Я слушал Клима, а думал о своем. Мне было жаль расставаться с кордоном. Я вспоминал смешные и грустные истории: первый выстрел по зайцу, первого нарушителя, ночные тревоги и огорчения. Вспомнил день, когда мы с дедом выбирали в обходе двести самых лучших берез для посадки в Ленинграде.
Лес дремал тихий, просвеченный. Тяжелели на ветках сосен пышные горбушки снега; где-то вверху попрыгивала белка-всезнайка и роняла снег на наши головы. Дед внимательно оглядывал каждое дерево, спрашивал меня: «Пойдет?». Я торопливо заходил с одной стороны, с другой, макал кисть в банку с краской и выводил на березе красное кольцо.
Мне эти березы казались подпоясанными девушками. Через месяц, провожая своих красавиц в большой свет, я говорил рабочим:
– Вы поаккуратней, пожалуйста. На солнце долго не держите, корней не открывайте, ямки копайте глубокие, воды не жалейте.
И они отвечали:
– Будет порядок полный.
Летом в широком поле, вклинившемся в темный лес, с зари до зари чудодействовали девушки над худенькими вилочками капусты. В двенадцать они приходили на кордон полдничать и испить воды.
День – жаркий, без единого облачка. Вдалеке на косогоре вдруг появились белые косынки; они дрожали, как дрожал весь воздух.
Зная о приходе девушек заранее, я запрягал лошадь, усаживался на бочку и ехал к колодцу. Я привозил самую холодную и самую чистую воду, процеженную там, в глубине колодца, через камушки. Девушки мыли лицо и руки, иные уходили в кусты и с визгом обливали друг дружку из ведра. С мокрыми волосами, с капельками воды на коже, они рассаживались у завалинки и доставали из своих узелков хлеб, молоко, вареную картошку.
Девушки были голосисты, как соловьи. Они пели веселые и печальные песни. «Стала девка любовь спознавать…»
Нам с дедом крепко доставалось от них за наше холостяцкое житье. Девушки брали ведра и мыли пол в доме, а осенью помогали копать картофель. Послушать их, – так мы самые горькие на свете люди. Некому нас пожалеть, некому поухаживать. Нет у нас ни кола ни двора, ни живой руки при доме.
Горемыки по-разному относились к их речам: я храбрился, а растроганный дед говорил:
– Вот приглядимся, выберем двух да уведем в свои хоромы.
– Долго приглядываетесь, – говорили одни.
– Ой, деденька, вам теперь только на печи сидеть, – говорили другие.
– Не гляди, что стар, гляди, что удал. Может, у меня во внутрях семнадцать лет, а и того меньше.
Год прошел с той осени. Разного пришлось хватить в этом лесу! Был он мне и другом и недругом. Но кто слышал, чтоб я когда-нибудь ныл? Кто скажет, что я конченый человек?
Клим звал меня в море. Он был не первым гостем, прибывшим ко мне на кордон. Зимой ко мне приезжали мои флотские друзья.
О моей стычке с Беглецом им, видимо, «прописал» дед, потому что они не удивились тому, что я лежал больной. И опять постель, потолок перед глазами, холод в комнате. Дед с утра уходил в обход, а вечером поил каким-то отваром – доморощенным лекарством времен первобытного человека – и кормил картошкой. Он помалкивал, но я прекрасно сознавал, что болеть на кордоне слишком расточительно.
И вот – друзья. Комната наполнилась бушлатами и бескозырками, весело заходили под крепкими каблуками половицы. Зашумела печка. Заговорила пила во дворе.

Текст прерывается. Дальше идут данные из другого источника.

/-! ### Frames and whole-machine rules -/

/-- R21: each instruction reads and writes the registers its row lists: it writes no other, and none
when it faults; and a register it does not read can hold any value without a change of its effect. -/
def Obligations.RegistersReadAndWrittenAsListed : Prop :=
  (∀ (i : Instr) (s t : State), exec i s = .next t →
    (∀ q : Reg, writesOf i ≠ some q → t.regs[q] = s.regs[q]) ∧
    (t.state = .faulted → s.state ≠ .faulted → t.regs = s.regs)) ∧
  (∀ (i : Instr) (s : State) (q : Reg) (v : Word), q ∉ readsOf i →
    ∃ t u, exec i s = .next t ∧ exec i { s with regs := s.regs.set q v } = .next u ∧
      u = { t with regs := u.regs } ∧
      (∀ p : Reg, p ≠ q → u.regs[p] = t.regs[p]) ∧
      (writesOf i = some q → t.icount = s.icount + 1 → u.regs[q] = t.regs[q]))

/-- Only STORE and CALL change memory, one cell each: STORE the cell that `x[r2]` names, CALL its own
(20_memory.md sections 1 and 5; 43_control_transfer.md section 4). -/
def Obligations.OnlyStoreAndCallChangeOneCell : Prop :=
  ∀ s t : State, Inv s → s.coreMoves = true → step s = .next t →
    ∀ n, t.mem.read n ≠ s.mem.read n →
      InByteRange s.pc ∧
      ((s.fetched.op = 0x01 ∧ InByteRange (readReg (regOf s.fetched.r2) s) ∧
          n = (readReg (regOf s.fetched.r2) s).toNat ∧ t.mem.read n = readReg (regOf s.fetched.r1) s) ∨
        (s.fetched.op = 0x07 ∧ n = s.pc.toNat ∧ t.mem.read n = s.pc + 1))

/-- R170: the two writes of `pc` in the instruction rules come to the single selection of
`program_counter_mux`. A waiting IN is no step, and keeps `pc` (R119). -/
def Obligations.NextPcIsTheMuxSelection : Prop :=
  ∀ s t : State, s.coreMoves = true → step s = .next t →
    if s.atIn = true ∧ t.icount = s.icount then t.pc = s.pc
    else t.pc = pcMux (pcSource s) s

/-- R220: each cause is raised under exactly its condition. -/
def Obligations.EachFaultUnderItsCondition : Prop :=
  (∀ s t : State, s.coreMoves = true → step s = .next t →
    (t.state = .faulted ∧ t.cause = .pcOutOfRange ↔ ¬ InByteRange s.pc) ∧
    (t.state = .faulted ∧ t.cause = .unknownOpcode ↔
      InByteRange s.pc ∧ Undefined s.fetched.op) ∧
    (t.state = .faulted ∧ t.cause = .addressOutOfRange ↔
      InByteRange s.pc ∧
      (((s.fetched.op = 0x00 ∨ s.fetched.op = 0x01) ∧
          ¬ InByteRange (readReg (regOf s.fetched.r2) s)) ∨
        (s.pc = 255 ∧
          (s.fetched.op = 0x06 ∨ s.fetched.op = 0x08 ∨
            (s.fetched.op = 0x09 ∧
              readReg (regOf s.fetched.r1) s = s.fetched.r2.setWidth 32))))) ∧
    (t.state = .faulted ∧ t.cause = .interruptSignal ↔
      InByteRange s.pc ∧ s.fetched.op = 0x0A)) ∧
  Cause.pcOutOfRange.code = 1 ∧ Cause.unknownOpcode.code = 2 ∧
  Cause.addressOutOfRange.code = 3 ∧ Cause.interruptSignal.code = 4

/-- R221: what raising a fault changes, and what it leaves. -/
def Obligations.FaultChangesOnlyStatusAndPc : Prop :=
  ∀ s t : State, s.coreMoves = true → step s = .next t → t.state = .faulted →
    t.cause ≠ .none ∧ t.outValid = false ∧
    observe t =
      { observe s with
        state := .faulted
        cause := t.cause
        pc := if t.cause = .pcOutOfRange then s.pc else s.pc + 1 }

/-- Every step keeps the invariant of the machine: the coupling of `cause` and `state` (10_state.md
section 4), the ranges of the ports (section 5), the handshakes (10_state.md section 9, 44_system_io.md
sections 3 and 4), and IDLE as reset left it (70_reset_and_hazards.md sections 1 to 3). It rests on the
model's own form of memory (log entry 1), its record of outputs, which reset empties (log entry 4), its
end of `out_valid` (log entry 5), and its waiting IN, whose `pc` is at the IN again (log entry 6); a
step is a turn of the host's or of the CORE's (log entry 3). -/
def Obligations.EveryStepKeepsTheInvariant : Prop :=
  ∀ s t : State, Inv s → step s = .next t → Inv t

/-- Every step keeps it that the end state explains why the run ended (60_exceptions.md section 2). -/
def Obligations.EveryStepKeepsTheEndExplained : Prop :=
  ∀ s t : State, EndExplained s → step s = .next t → EndExplained t

/-- The reset state meets both invariants. -/
def Obligations.ResetMeetsTheInvariants : Prop :=
  Inv State.reset ∧ EndExplained State.reset

/-- The values OUT publishes, in step order, one per retired OUT (44_system_io.md section 4); no other
step of the CORE publishes. -/
def Obligations.OutputsAreThePublishedValues : Prop :=
  ∀ s t : State, s.coreMoves = true → step s = .next t →
    if InByteRange s.pc ∧ s.fetched.op = 0x0D then
      t.outputs = s.outputs ++ [readReg (regOf s.fetched.r1) s] ∧
      outSignal t = some (readReg (regOf s.fetched.r1) s)
    else t.outputs = s.outputs ∧ t.outPort = s.outPort ∧ outSignal t = none

/-- What the host offers matters to IN alone (60_exceptions.md section 3); the list of offers is the
model's (log entry 2). -/
def Obligations.OffersMatterToInAlone : Prop :=
  ∀ (s : State) (offers : List Word), s.atIn = false →
    ∃ t, step s = .next t ∧ t.hostOffers = s.hostOffers ∧
      step { s with hostOffers := offers } = .next { t with hostOffers := offers }

/-- A cell written by an instruction is what the very next fetch of it sees (20_memory.md section 6):
a STORE to the next cell replaces the next instruction, whatever word it stores, and a CALL to itself
runs the number it saved. -/
def Obligations.NextFetchSeesTheWrite : Prop :=
  (∀ s : State, Inv s → s.state = .running → s.hostTurns = [] → InByteRange s.pc →
    s.fetched.op = 0x01 → InByteRange (s.pc + 1) → readReg (regOf s.fetched.r2) s = s.pc + 1 →
    ∃ t, step s = .next t ∧ t.icount = s.icount + 1 ∧
      step t = executeWord (readReg (regOf s.fetched.r1) s) { t with pc := s.pc + 2 }) ∧
  (∀ s : State, Inv s → s.state = .running → s.hostTurns = [] → InByteRange s.pc →
    s.fetched.op = 0x07 → readReg (regOf s.fetched.r1) s = s.pc →
    ∃ t, step s = .next t ∧ t.icount = s.icount + 1 ∧
      step t = exec (.load 0 0) { t with pc := s.pc + 1 })

/-! ### Reset, the host, and runs -/

/-- `reset` works from every state and puts every piece of the CORE's state at its reset value
(70_reset_and_hazards.md section 1). What it does to the model's own lists is the model's choice: the
offers stay (log entry 2), one turn is spent and the others stay (log entry 3), and the record of
outputs is emptied (log entry 4). -/
def Obligations.ResetPutsEveryValueBack : Prop :=
  (∀ s : State, s.hostMove = .reset →
    step s = .next
      { State.reset with hostOffers := s.hostOffers, hostTurns := s.hostTurns.tail }) ∧
  State.reset.regs = Vector.replicate 8 0 ∧
  (∀ n, State.reset.mem.read n = 0) ∧
  State.reset.pc = 0 ∧ State.reset.state = .idle ∧ State.reset.cause = .none ∧
  State.reset.icount = 0 ∧ State.reset.inPort = 0 ∧ State.reset.outPort = 0 ∧
  State.reset.inReq = false ∧ State.reset.outValid = false ∧
  statusOf State.reset = ⟨0, 0, 0⟩

/-- The transitions of `halt_fsm`, and no other (70_reset_and_hazards.md section 2). Two things are the
model's choice: a reset empties the record of outputs, which is part of the observation (log entry 4),
and a load or start that the CORE ignores takes the whole step, of a RUNNING CORE too, so that nothing
changes in it (log entry 3). -/
def Obligations.HaltFsmMovesAsTabled : Prop :=
  ∀ s t : State, step s = .next t →
    (s.hostMove = .reset → observe t = observe State.reset) ∧
    (∀ a d, s.hostMove = .load a d →
      t.state = s.state ∧ (s.state ≠ .idle → observe t = observe s) ∧
      (s.state = .idle → observe t = { observe s with mem := t.mem } ∧
        (s.mem.wf = true → ∀ n, t.mem.read n =
          if InByteRange a ∧ n = a.toNat then d else s.mem.read n))) ∧
    (s.hostMove = .start →
      observe t =
        if s.state = .idle then { observe s with state := .running } else observe s) ∧
    (s.hostMove = .quiet → s.state = .running →
      (t.state = .running ∨ t.state = .halted ∨ t.state = .faulted) ∧
      (t.state = .halted ↔ InByteRange s.pc ∧ s.fetched.op = 0x0F) ∧
      (s.cause = .none → (t.state = .faulted ↔ t.cause ≠ .none))) ∧
    (s.hostMove = .quiet → s.state ≠ .running → observe t = observe s)

/-- R255: program load. The premise is the memory's canonical form. -/
def Obligations.ProgramLoadWritesTheCells : Prop :=
  (∀ (s : State) (a d : Word), s.mem.wf = true → s.state = .idle → InByteRange a →
    hostLoad a d s = { s with mem := (hostLoad a d s).mem } ∧
    ∀ n, (hostLoad a d s).mem.read n = if n = a.toNat then d else s.mem.read n) ∧
  (∀ (s : State) (a d : Word), ¬ InByteRange a → hostLoad a d s = s) ∧
  (∀ (s : State) (a d : Word), s.state ≠ .idle → hostLoad a d s = s) ∧
  (∀ (s : State) (words : List Word), s.mem.wf = true → s.state = .idle →
    loadProgram words s = { s with mem := (loadProgram words s).mem } ∧
    loadProgram words s = loadProgram (words.take 256) s ∧
    ∀ n, (loadProgram words s).mem.read n =
      if n < min words.length 256 then words.getD n 0 else s.mem.read n)

/-- `start` in IDLE sets RUNNING and changes nothing else of the CORE; the first step of the run then
fetches at `pc`, which under the machine's invariant is 0 (70_reset_and_hazards.md sections 1 and 3).
That the start takes a whole step and each step spends one of the host's turns is the model's choice
(log entry 3); the end of an earlier `out_valid` in the first step is log entry 5 (DEDUCED). -/
def Obligations.StartSetsRunningOnly : Prop :=
  ∀ s : State, s.hostMove = .start → s.state = .idle →
    ∃ t, step s = .next t ∧
      t = { s with state := .running, hostTurns := s.hostTurns.tail } ∧
      (Inv s → t.pc = 0 ∧ (t.hostMove = .quiet → step t = executeWord (t.mem.read 0) { t with
        pc := 1, outValid := false, hostTurns := t.hostTurns.tail }))

/-- The host reads the status always, with the numbers of 10_state.md section 4, and the end state
only when the CORE is not RUNNING (70_reset_and_hazards.md section 4). -/
def Obligations.HostReadsTheEndStateWhenNotRunning : Prop :=
  ∀ s : State,
    (hostRead s = none ↔ s.state = .running) ∧
    (s.state ≠ .running → hostRead s = some ⟨s.pc, s.regs, s.mem, s.inPort, s.outPort⟩) ∧
    (statusOf s).icount = s.icount ∧
    ((statusOf s).state = 0 ↔ s.state = .idle) ∧ ((statusOf s).state = 1 ↔ s.state = .running) ∧
    ((statusOf s).state = 2 ↔ s.state = .halted) ∧ ((statusOf s).state = 3 ↔ s.state = .faulted) ∧
    ((statusOf s).cause = 0 ↔ s.cause = .none) ∧
    ((statusOf s).cause = 1 ↔ s.cause = .pcOutOfRange) ∧
    ((statusOf s).cause = 2 ↔ s.cause = .unknownOpcode) ∧
    ((statusOf s).cause = 3 ↔ s.cause = .addressOutOfRange) ∧
    ((statusOf s).cause = 4 ↔ s.cause = .interruptSignal) ∧ (statusOf s).cause.toNat ≤ 4

/-- A canonical memory is its cells: two that read alike everywhere are equal (10_state.md
section 6). The form is the model's (log entry 1). -/
def Obligations.MemoriesThatReadAlikeAreEqual : Prop :=
  ∀ m k : Memory, m.wf = true → k.wf = true → (∀ n, m.read n = k.read n) → m = k

/-- An IN that meets unacceptable offers rejects each, with no trace but the offer gone, and then takes
the first acceptable one, whole step at once (44_system_io.md section 3). One offer a step is the
model's choice (log entry 2). -/
def Obligations.InRejectsThenTakes : Prop :=
  ∀ (s : State) (bad : List Word) (v : Word) (rest : List Word),
    s.state = .running → s.hostTurns = [] → InByteRange s.pc → s.fetched.op = 0x0E →
    s.hostOffers = bad ++ v :: rest → (∀ b ∈ bad, ¬ InByteRange b) → InByteRange v →
    ∃ t, runSteps (bad.length + 1) s = .next t ∧
      observe t =
        { observe s with
          pc := s.pc + 1
          icount := s.icount + 1
          regs := (writeReg (regOf s.fetched.r1) v s).regs
          inPort := v } ∧
      t.inReq = false ∧ t.hostOffers = rest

Боцман Кулебяка подсел на табуретке к моему изголовью и, укладывая вокруг меня все свободное место кульками и мешочками из наволочек, стучал кулаком о коленку и говорил:
– Банок консервных тушеной говядины – десять, масла сливочного два килограмма, сахару – пять, крупы пшенной – три, гречи – три, рисовой – три, папирос «Звездочка» пятьдесят пачек, соли две пачки, спичек, лаврового листа, перца, шапок зимних – одна, сапоги – одна пара, рукавицы – одна пара, телогреек – одна, портянок, белья…
К горлу подкатывался комок. Я повторял:
– Лишнее это, боцман. Не так уж я плох.
– Ты лежи, – говорил боцман, – с тебя спрос невелик. Лежи и читай, – тебе письма ребята пишут.
А во второй половине дня они отправились с дедом в лес.
В окно я видел, как дед гусаком, с внезапно появившимся у него достоинством, шел по дороге к селу, а за ним небрежно, вразвалку, черпая ботиночками снег, следовали мои друзья.
Я догадывался, куда и зачем они шли. Теперь лесонарушителям придется туго: Балтийский флот вставал на защиту моего леса.
* * *
Мы с Климом собрались сходить за клюквой в болота, за рябиной. Начиналась охота на зайцев. День и ночь на юг улетали косяки уток и гусей. И небо стонало от их прощальных призывов.
Утром я первым вставал с плотной, как промерзлая земля, постели, колол дрова на раннем холодке и затапливал плиту. Я чувствовал себя бодро, – радовала белизна первого инея на траве, деревьях и старой телеге, на которой мы возили воду.
Но перед тем как идти на болото и на зайцев, надо было выполнить спешную работу.
Километрах в пяти от кордона, в 47-м квартале был горелый участок леса. Пал прошел летом прошлого года. Пожару не дали разгореться – потушили. Большие березы и сосны остались целы, а поросль погибла. Весной я пытался ее вырубить и спалить, но корешки плотно держались за землю, и, когда я рубил стволы, мне казалось, что они живы. Я промучился три дня и оставил дело до осени.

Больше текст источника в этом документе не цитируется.